For this experiment, I’ve come to an up-and-coming sparkling wine region – Etyek-Buda, about 30km west of Hungary’s capital, Budapest. Etyek-Buda is Hungary’s first PDO (Protected Designation of Origin) for sparkling wines, and the first releases of ‘Etyeki Pezsgő’ are due next year, from the 2020 vintage.
The winemakers behind the Etyeki Pezsgő wines are trying to rebuild the reputation of Hungarian sparklers and restore the beautiful town of Etyek to its place among great fizz capitals. József Törley was the first to recognise the region’s potential after returning from an apprenticeship at Louis Roederer in Reims at the end of the 19th century. He realised this cool region – with its limestone soils – had a good deal in common with the Champagne region and set up a winery for sparkling wine production in Budafok, south of Budapest. The business grew rapidly and Törley exported his wines around the world, setting up warehouses in Hamburg, Berlin, Copenhagen, and Paris to cope with demand from Germany, Scandinavia and France!
Two world wars, nationalisation and a switch in focus to high quantities for the Russian market erased the region’s reputation. But, since the fall of the Iron Curtain, there have been swift changes in winemaking in Etyek, with a return to private and family winemaking enterprises and renewed interest in producing high-quality sparkling wines.
Earlier this year, I got to taste some of the local output and was impressed by the overall quality.
There were good classic wines featuring the usual French varieties. These included Kálna Pince’s 2018 (100% Chardonnay with 5g/L dosage), Haraszthy Vineyards’ Öreghegy Brut 2016 (100% Chardonnay with 7g/L dosage and 3g/L natural residual sugar), Vizi Pincészet’s Stellar Brut Nature 2017 (50% Chardonnay, 50% Pinot Noir, with zero dosage), and the crowd-pleasing Etyeki Kúria Méthode Traditionnelle 2018 (50% Chardonnay, 50% Pinot Noir with 7g/L dosage).
There were some less obvious but equally delicious blends, such as Anonym Pince’s Összhang Brut Evolution 2016 (75% Chardonnay, 25% Pinot Gris with 3g/L dosage) and Rókusfalvy’s Brut 2018 (50% Chardonnay, 30% Pinot Blanc, 20% Grüner Veltliner, with 6g/L dosage). And then there was Kattra Pincészet’s Dionysos Brut Nature 2016 – a unique blend of 38% Pinot Noir, 32% Viktória Gyöngye, and 30% Pinot Gris with zero dosage and 2.7g/L natural residual sugar.

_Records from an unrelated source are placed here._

/-- Nothing of an UNDEFINED slot is on the unit bus. -/
theorem slotLaw_iff (s : State) : SlotLaw s ↔ ∀ i : Slot, definedKind s i = none → OffBus s i := by
  have undefined (i : Slot) : definedKind s i = none ↔ (s.units[i]).definition = none := Option.map_eq_none_iff
  simp only [undefined]
  refine ⟨fun ⟨places, flights⟩ i blank => ⟨places i blank, fun x running slot => ?_⟩, fun off =>
    ⟨fun i blank => (off i blank).place, fun x i running slot lives blank => ?_⟩⟩
  · exact (Bool.not_eq_false _).mp fun lives => flights x i running slot lives blank
  · exact Bool.false_ne_true (lives.symm.trans ((off i blank).flight x running slot))

theorem BusEased.slotLaw (eased : BusEased s t) (h : SlotLaw s) : SlotLaw t := by
  rw [slotLaw_iff] at h ⊢
  intro i blank
  rw [eased.kind] at blank
  have off := h i blank
  have absent : ¬(s.board[i] ≠ none ∨ definedKind s i ≠ none) := fun some => some.elim (· off.place) (· blank)
  refine ⟨Option.eq_none_iff_forall_ne_some.mpr fun p waits => absent (eased.board i p waits).placed,
    fun x running slot => (Bool.not_eq_false _).mp fun lives => ?_⟩
  obtain same | other := eased.bus x i running slot lives
  · exact Bool.false_ne_true (lives.symm.trans (off.flight x same slot))
  · exact absent other

theorem ScanEased.fits (eased : ScanEased i s t) (scanner : definedKind s i = some .scanner) (h : CreditFits s i) :
    CreditFits t i where
  bound k own := by
    rw [eased.credit]
    exact (Nat.add_le_add_left (eased.frames k) _).trans (h.bound k (eased.kiosk ▸ own))
  txns := by
    rw [eased.outstanding]
    have fewer := eased.txns scanner
    obtain none | ⟨w, outstanding, one⟩ := h.txns
    · rw [none] at fewer
      exact .inl (List.sublist_nil.mp fewer)
    · rw [one] at fewer
      exact (List.sublist_singleton.mp fewer).imp_right fun same => ⟨w, outstanding, same⟩
  pull outstanding pulling := by
    rw [eased.credit]
    exact h.pull (eased.outstanding ▸ outstanding) (eased.pulling pulling)

/-- A step that changes one slot: the other scans are eased, and the slot's own still fits. -/
theorem CreditLaw.at_slot (h : CreditLaw s) (slots : SlotLaw t)
    (others : ∀ j : Slot, i ≠ j → definedKind t j = definedKind s j ∧ ScanEased j s t)
    (own : definedKind t i = some .scanner → CreditFits t i) : CreditLaw t := by
  rw [creditLaw_iff] at h ⊢
  refine ⟨slots, fun j scanner => ?_⟩
  by_cases here : i = j
  · exact here ▸ own (here ▸ scanner)
  · obtain ⟨kind, eased⟩ := others j here
    exact eased.fits (kind ▸ scanner) (h.2 j (kind ▸ scanner))

theorem Eased.creditLaw (eased : Eased s t) (h : CreditLaw s) : CreditLaw t := by
  rw [creditLaw_iff] at h ⊢
  refine ⟨eased.slotLaw h.1, fun i scanner => ?_⟩
  rw [eased.kind] at scanner
  exact (eased.scans i).fits scanner (h.2 i scanner)

/-! ### A Scan Engine whose transaction has ended (R124) -/

/-- From s to t the transaction of a scan has ended, and its credit and its frames come to no more. -/
structure ScanOver (i : Slot) (s t : State) : Prop extends BusEased s t where
  others : ∀ j : Slot, i ≠ j → ScanEased j s t
  txns : definedKind s i = some .scanner → (engineTxns t i).Sublist (engineTxns s i)
  outstanding : (t.scans[i]).outstanding = none
  bound : ∀ k, (t.scans[i]).kiosk = some k → (s.scans[i]).kiosk = some k ∧
    (t.scans[i]).credit + framesWaiting t k i ≤ (s.scans[i]).credit + framesWaiting s k i

theorem ScanOver.creditLaw (ended : ScanOver i s t) (idle : definedKind s i = some .scanner → engineTxns s i = [])
    (h : CreditLaw s) : CreditLaw t := by
  obtain ⟨slots, fits⟩ := (creditLaw_iff s).mp h
  refine h.at_slot (ended.slotLaw slots) (fun j other => ⟨ended.kind j, ended.others j other⟩) fun scanner => ?_
  rw [ended.kind] at scanner
  refine ⟨fun k own => ?_, .inl ?_, fun pulls => ?_⟩
  · obtain ⟨before, fewer⟩ := ended.bound k own
    exact fewer.trans ((fits i scanner).bound k before)
  · exact List.sublist_nil.mp (idle scanner ▸ ended.txns scanner)
  · exact nomatch ended.outstanding.symm.trans pulls

theorem ScanOver.then_eased (ended : ScanOver i s t) (eased : Eased t u) : ScanOver i s u where
  toBusEased := ended.toBusEased.trans eased.toBusEased
  others j other := (ended.others j other).trans (ended.kind j) (eased.scans j)
  txns scanner := ((eased.scans i).txns ((ended.kind i).trans scanner)).trans (ended.txns scanner)
  outstanding := (eased.scans i).outstanding.trans ended.outstanding
  bound k own := by
    obtain ⟨before, fewer⟩ := ended.bound k ((eased.scans i).kiosk ▸ own)
    rw [(eased.scans i).credit]
    exact ⟨before, (Nat.add_le_add_left ((eased.scans i).frames k) _).trans fewer⟩

theorem ScanOver.then_part (ended : ScanOver i s t) (same : busPart u = busPart t) : ScanOver i s u :=
  ended.then_eased (.of_part same)

/-- The record of the scan changes: its transaction is over, and its credit does not grow. -/
theorem ScanOver.modScan {f : ScanRecord → ScanRecord} (eased : Eased s t)
    (outstanding : (f t.scans[i]).outstanding = none)
    (bound : ∀ k, (f t.scans[i]).kiosk = some k →
      (t.scans[i]).kiosk = some k ∧ (f t.scans[i]).credit ≤ (t.scans[i]).credit) : ScanOver i s (modScan i f t) := by
  have record : (Machine.modScan i f t).scans[i] = f t.scans[i] := upd_get_self ..
  refine { eased.toBusEased.trans (.of_same rfl rfl rfl) with
    others := fun j other => (eased.scans j).trans (eased.kind j)
      (.of_txns (upd_get_ne _ _ _ _ other) (fun _ => le_refl _) fun _ => .refl _)
    txns := (eased.scans i).txns
    outstanding := record ▸ outstanding
    bound := fun k own => ?_ }
  rw [record] at own ⊢
  obtain ⟨before, fewer⟩ := bound k own
  refine ⟨(eased.scans i).kiosk ▸ before, Nat.add_le_add ?_ ((eased.scans i).frames k)⟩
  exact fewer.trans (eased.scans i).credit.le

But my favourite was Nádas Borműhely’s GV Brut Nature 2019 – 100% Grüner Veltliner, with 30% fermented in barrels. I loved the delicately spicy, almost peppery finish.
This wine meets two of the new PDO’s strict criteria:
- Traditional method wines with a maximum dosage of 12g/L of sugar;
- Minimum of 24 months’ ageing.
- Grüner Veltliner is not one of the four permitted grape varieties for Etyeki Pezsgő. Although it’s one of the 40 authorised varieties grown in the region, the PDO regulations have restricted the permitted varieties to Chardonnay, Pinot Noir, Pinot Gris and Pinot Blanc.

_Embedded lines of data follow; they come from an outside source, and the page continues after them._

-- ==== Sys2Proof/Machine/Flags.lean ====
section
/-!
DEFINITION. Exact numbers, the encodings of the formats (R144 to R147), rounding and overflow with their flags (R148, R149), conversion
(R153 to R155), exact float arithmetic with its specials (R176), the SR generator (R150, R151), MX blocks (R157, R158) and the built-in
functions (R180).
-/

namespace Sys2Proof.Machine

/-- The flag bits of R159: INVALID, OVERFLOW, UNDERFLOW, INEXACT, SATURATED. -/
abbrev Fl := BitVec 5

/-- INVALID. -/
def flINVALID : Fl := 1
/-- OVERFLOW. -/
def flOVERFLOW : Fl := 2
/-- UNDERFLOW. -/
def flUNDERFLOW : Fl := 4
/-- INEXACT. -/
def flINEXACT : Fl := 8
/-- SATURATED. -/
def flSATURATED : Fl := 16

/-- An exact binary number m · 2^e. -/
structure Dy where
  m : Int
  e : Int
  deriving DecidableEq, Repr

/-- Sum. -/
def Dy.add (x y : Dy) : Dy :=
  let e := min x.e y.e
  { m := x.m * 2 ^ (x.e - e).toNat + y.m * 2 ^ (y.e - e).toNat, e := e }

/-- Product. -/
def Dy.mul (x y : Dy) : Dy := { m := x.m * y.m, e := x.e + y.e }

/-- Negation. -/
def Dy.neg (x : Dy) : Dy := { x with m := -x.m }

/-- Times 2^k. -/
def Dy.scale (x : Dy) (k : Int) : Dy := { x with e := x.e + k }

/-- floor(log2 |x|) of a nonzero number. -/
def Dy.log2 (x : Dy) : Int := (Nat.log2 x.m.natAbs : Int) + x.e

/-- x < y. -/
def Dy.lt (x y : Dy) : Bool := (x.add y.neg).m < 0

/-- A number in multiples of 2^-48. -/
def q48 (n : Int) : Dy := { m := n, e := -48 }

/-- What a pattern of a float format or of E8M0 denotes (R144 to R146); a finite value is not zero. -/
inductive FVal where
  | nan | inf (s : Bool) | zero (s : Bool) | fin (d : Dy)
  deriving DecidableEq, Repr

/-- The value that a pattern of an integer format denotes (R147). -/
def intVal (f : Fmt) (b : Nat) : Int :=
  let w := fmtWidth f
  let b := b % 2 ^ w
  if fmtSigned f && 2 ^ (w - 1) ≤ b then (b : Int) - 2 ^ w else b

/-- The value of a pattern of a float format, of E8M0, or of an integer format (R144 to R147). -/
def fval (f : Fmt) (b : Nat) : FVal :=
  match fmtParams f with
  | some (e, m, bias) =>
    let s := b / 2 ^ (e + m) % 2 == 1
    let ex := b / 2 ^ m % 2 ^ e
    let ma := b % 2 ^ m
    let top := ex == 2 ^ e - 1
    let isNan := match f with
      | .f32 | .bf16 | .f16 | .e5m2 => top && ma != 0
      | .e4m3 => top && ma == 7
      | _ => false
    let isInf := match f with
      | .f32 | .bf16 | .f16 | .e5m2 => top && ma == 0
      | _ => false
    let sg : Int := if s then -1 else 1
    if isNan then .nan
    else if isInf then .inf s
    else if ex = 0 then if ma = 0 then .zero s else .fin { m := sg * ma, e := 1 - (bias : Int) - m }
    else .fin { m := sg * (2 ^ m + ma : Nat), e := (ex : Int) - bias - m }
  | none =>
    if f = .e8m0 then if b % 256 = 255 then .nan else .fin { m := 1, e := (b % 256 : Nat) - 127 }
    else if intVal f b = 0 then .zero false else .fin { m := intVal f b, e := 0 }

/-- The canonical NaN of a format; zero where it has none (R145, R146). -/
def canonNan : Fmt → Nat
  | .f32 => 0x7FC00000 | .bf16 => 0x7FC0 | .f16 => 0x7E00 | .e4m3 => 0x7F | .e5m2 => 0x7E | .e8m0 => 0xFF | _ => 0

/-- The encoding of the largest finite magnitude (R145, R146). -/
def maxEnc : Fmt → Nat
  | .f32 => 0x7F7FFFFF | .bf16 => 0x7F7F | .f16 => 0x7BFF | .e4m3 => 0x7E | .e5m2 => 0x7B | .e3m2 => 0x1F | .e2m3 => 0x1F
  | .e2m1 => 0x7 | .e8m0 => 0xFE | _ => 0

/-- The sign bit of a float pattern. -/
def signBit (f : Fmt) (s : Bool) : Nat := if s then 2 ^ (fmtWidth f - 1) else 0

/-- Infinity of a format that has one (R145). -/
def infEnc (f : Fmt) (s : Bool) : Nat := maxEnc f + 1 + signBit f s

/-- Exponent of the weight of the last kept bit (R148). -/
def lastBit (f : Fmt) (x : Dy) : Int :=
  match fmtParams f with
  | some (_, m, bias) => max x.log2 (1 - (bias : Int)) - m
  | none => if f = .e8m0 then x.log2 else 0

/-- The smallest normal exponent (R145, R146). -/
def minExp (f : Fmt) : Int :=
  match fmtParams f with
  | some (_, _, bias) => 1 - (bias : Int)
  | none => -127

/-- Integer part and fraction of |x| / 2^q, the fraction as n / 2^k. A fraction below 2^-64 keeps its being nonzero only: no mode tells
such fractions apart, as random fields have at most 32 bits (R148, R151). -/
def splitAt (x : Dy) (q : Int) : Nat × Nat × Nat :=
  let a := x.m.natAbs
  if q ≤ x.e then (a * 2 ^ (x.e - q).toNat, 0, 0)
  else
    let k := (q - x.e).toNat
    if Nat.log2 a + 64 < k then (0, 1, 64)
    else (a / 2 ^ k, a % 2 ^ k, k)

/-- Whether a rounding goes up (R148). `w` is the width of the random field. -/
def roundUp (mode : Rnd) (s : Bool) (lo n k w rnd : Nat) : Bool :=
  match mode with
  | .rne => 2 ^ k < 2 * n || (2 * n == 2 ^ k && lo % 2 == 1)
  | .rz => false
  | .rup => 0 < n && !s
  | .rdn => 0 < n && s
  | .sr => 2 ^ w ≤ n * 2 ^ w / 2 ^ k + rnd

/-- round_fmt of a nonzero number up to the test of the range (R148): the multiple of 2^q, q, and the flags. -/
def roundFmt (f : Fmt) (mode : Rnd) (w rnd : Nat) (x : Dy) : Nat × Int × Fl :=
  let q := lastBit f x
  let (lo, n, k) := splitAt x q
  let r := lo + (roundUp mode (x.m < 0) lo n k w rnd).toNat
  let inex := n != 0
  let tiny := inex && !fmtIsInt f && x.log2 < minExp f
  let fl := (if inex then flINEXACT else 0) ||| (if tiny then flUNDERFLOW else 0)
  if f = .e8m0 ∧ (Nat.log2 r : Int) + q < -127 then (1, -127, fl ||| flINEXACT ||| flUNDERFLOW) else (r, q, fl)

/-- The magnitude pattern of r · 2^q on the unbounded grid of a float format or of E8M0. -/
def gridEnc (f : Fmt) (r : Nat) (q : Int) : Nat :=
  match fmtParams f with
  | some (_, m, bias) => (q - (1 - (bias : Int) - m)).toNat * 2 ^ m + r
  | none => ((Nat.log2 r : Int) + q + 127).toNat

/-- An overflow's result (R149). -/
def overflowEnc (f : Fmt) (mode : Rnd) (s sat : Bool) : Nat × Fl :=
  let fl := flOVERFLOW ||| flINEXACT
  let toMax := mode == .rz || (mode == .rdn && !s) || (mode == .rup && s)
  let mx := maxEnc f + signBit f s
  match f with
  | .e3m2 | .e2m3 | .e2m1 => (mx, fl ||| flSATURATED)
  | .e8m0 => if sat then (0xFE, fl ||| flSATURATED) else (if toMax then 0xFE else 0xFF, fl)
  | .e4m3 => if sat then (mx, fl ||| flSATURATED) else (if toMax then mx else 0x7F + signBit f s, fl)
  | _ => if sat then (mx, fl ||| flSATURATED) else (if toMax then mx else infEnc f s, fl)

/-- A nonzero number rounded to a float format or to E8M0, with its overflow (R148, R149). -/
def roundFloat (f : Fmt) (mode : Rnd) (w rnd : Nat) (sat : Bool) (x : Dy) : Nat × Fl :=
  let (r, q, fl) := roundFmt f mode w rnd x
  let b := gridEnc f r q
  if maxEnc f < b then
    let (v, g) := overflowEnc f mode (x.m < 0) sat
    (v, fl ||| g)
  else (if f = .e8m0 then b else b + signBit f (x.m < 0), fl)

/-- Ends of an integer format's range (R147). -/
def intMin (f : Fmt) : Int := if fmtSigned f then -(2 ^ (fmtWidth f - 1)) else 0
/-- The upper end (R147). -/
def intMax (f : Fmt) : Int := if fmtSigned f then 2 ^ (fmtWidth f - 1) - 1 else 2 ^ fmtWidth f - 1

/-- The pattern of an integer modulo 2^n. -/
def intEnc (f : Fmt) (v : Int) : Nat := (v % 2 ^ fmtWidth f).toNat

/-- An integer clamped to a format's range (R154, R155). -/
def clampInt (f : Fmt) (v : Int) : Nat × Fl :=
  if v < intMin f then (intEnc f (intMin f), flSATURATED)
  else if intMax f < v then (intEnc f (intMax f), flSATURATED)
  else (intEnc f v, 0)

/-- A nonzero number rounded to an integer format (R154). -/
def roundInt (f : Fmt) (mode : Rnd) (w rnd : Nat) (x : Dy) : Nat × Fl :=
  let (r, _, fl) := roundFmt f mode w rnd x
  let (v, g) := clampInt f (if x.m < 0 then -(r : Int) else r)
  (v, fl ||| g)

/-- The conversion of a value to a format (R153). -/
def convVal (dst : Fmt) (mode : Rnd) (w rnd : Nat) (sat : Bool) (v : FVal) : Nat × Fl :=
  if fmtIsInt dst then
    match v with
    | .nan => (0, flINVALID)
    | .inf s => (intEnc dst (if s then intMin dst else intMax dst), flSATURATED)
    | .zero _ => (0, 0)
    | .fin d => roundInt dst mode w rnd d
  else if dst = .e8m0 then
    match v with
    | .nan => (0xFF, 0)
    | .inf true => (0xFF, flINVALID)
    | .inf false => if sat then (0xFE, flSATURATED) else (0xFF, flINVALID)
    | .zero _ => (0xFF, flINVALID)
    | .fin d => if d.m < 0 then (0xFF, flINVALID) else roundFloat dst mode w rnd sat d
  else
    match v with
    | .nan => match dst with
      | .e3m2 | .e2m3 | .e2m1 => (0, flINVALID)
      | _ => (canonNan dst, 0)
    | .inf s => match dst with
      | .e3m2 | .e2m3 | .e2m1 => (maxEnc dst + signBit dst s, flSATURATED)
      | .e4m3 => if sat then (maxEnc dst + signBit dst s, flSATURATED) else (0x7F + signBit dst s, flINVALID)
      | _ => if sat then (maxEnc dst + signBit dst s, flSATURATED) else (infEnc dst s, 0)
    | .zero s => (signBit dst s, 0)
    | .fin d => roundFloat dst mode w rnd sat d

They want the region to become known for sparkling wines with medium intensity aromas of biscuit, roasted nuts and breadcrust, an elegant fruitiness on the palate, harmonious acidity, creamy texture and velvety bubbles.
That’s what I’m aiming for with my wine, but with less traditional grape varieties…
Before Törley opened his winery in 1882, the main grape varieties in the region were Kadarka, Dinka, Gohér, Rakszőlő, Hárslevelű, Mézes Fehér, and Sárfehér. By the mid-1970s, the key varieties were Mézes Fehér, Ezerjó, Hárslevelű and Olaszrizling (Welschriesling), with the Department of Viticulture of the University of Horticulture adding Chardonnay, Királyleányka, Rizlingszilváni, and Zöld veltelini (Grüner Veltliner). Another influx of new varieties came to the region in the 1980s, with large-scale plantings of Szürkebarát (Pinot Gris), Pinot Blanc, Sauvignon Blanc, Irsai Olivér, Riesling, Muscat Ottonel and more Olazsrizling. There were also experimental plantings of Hungarian-bred grape varieties including Cserszegi fűszeres, Zenit, Zefír, Zengő, Karát, Mátra Muscat, and Viktória Gyöngye.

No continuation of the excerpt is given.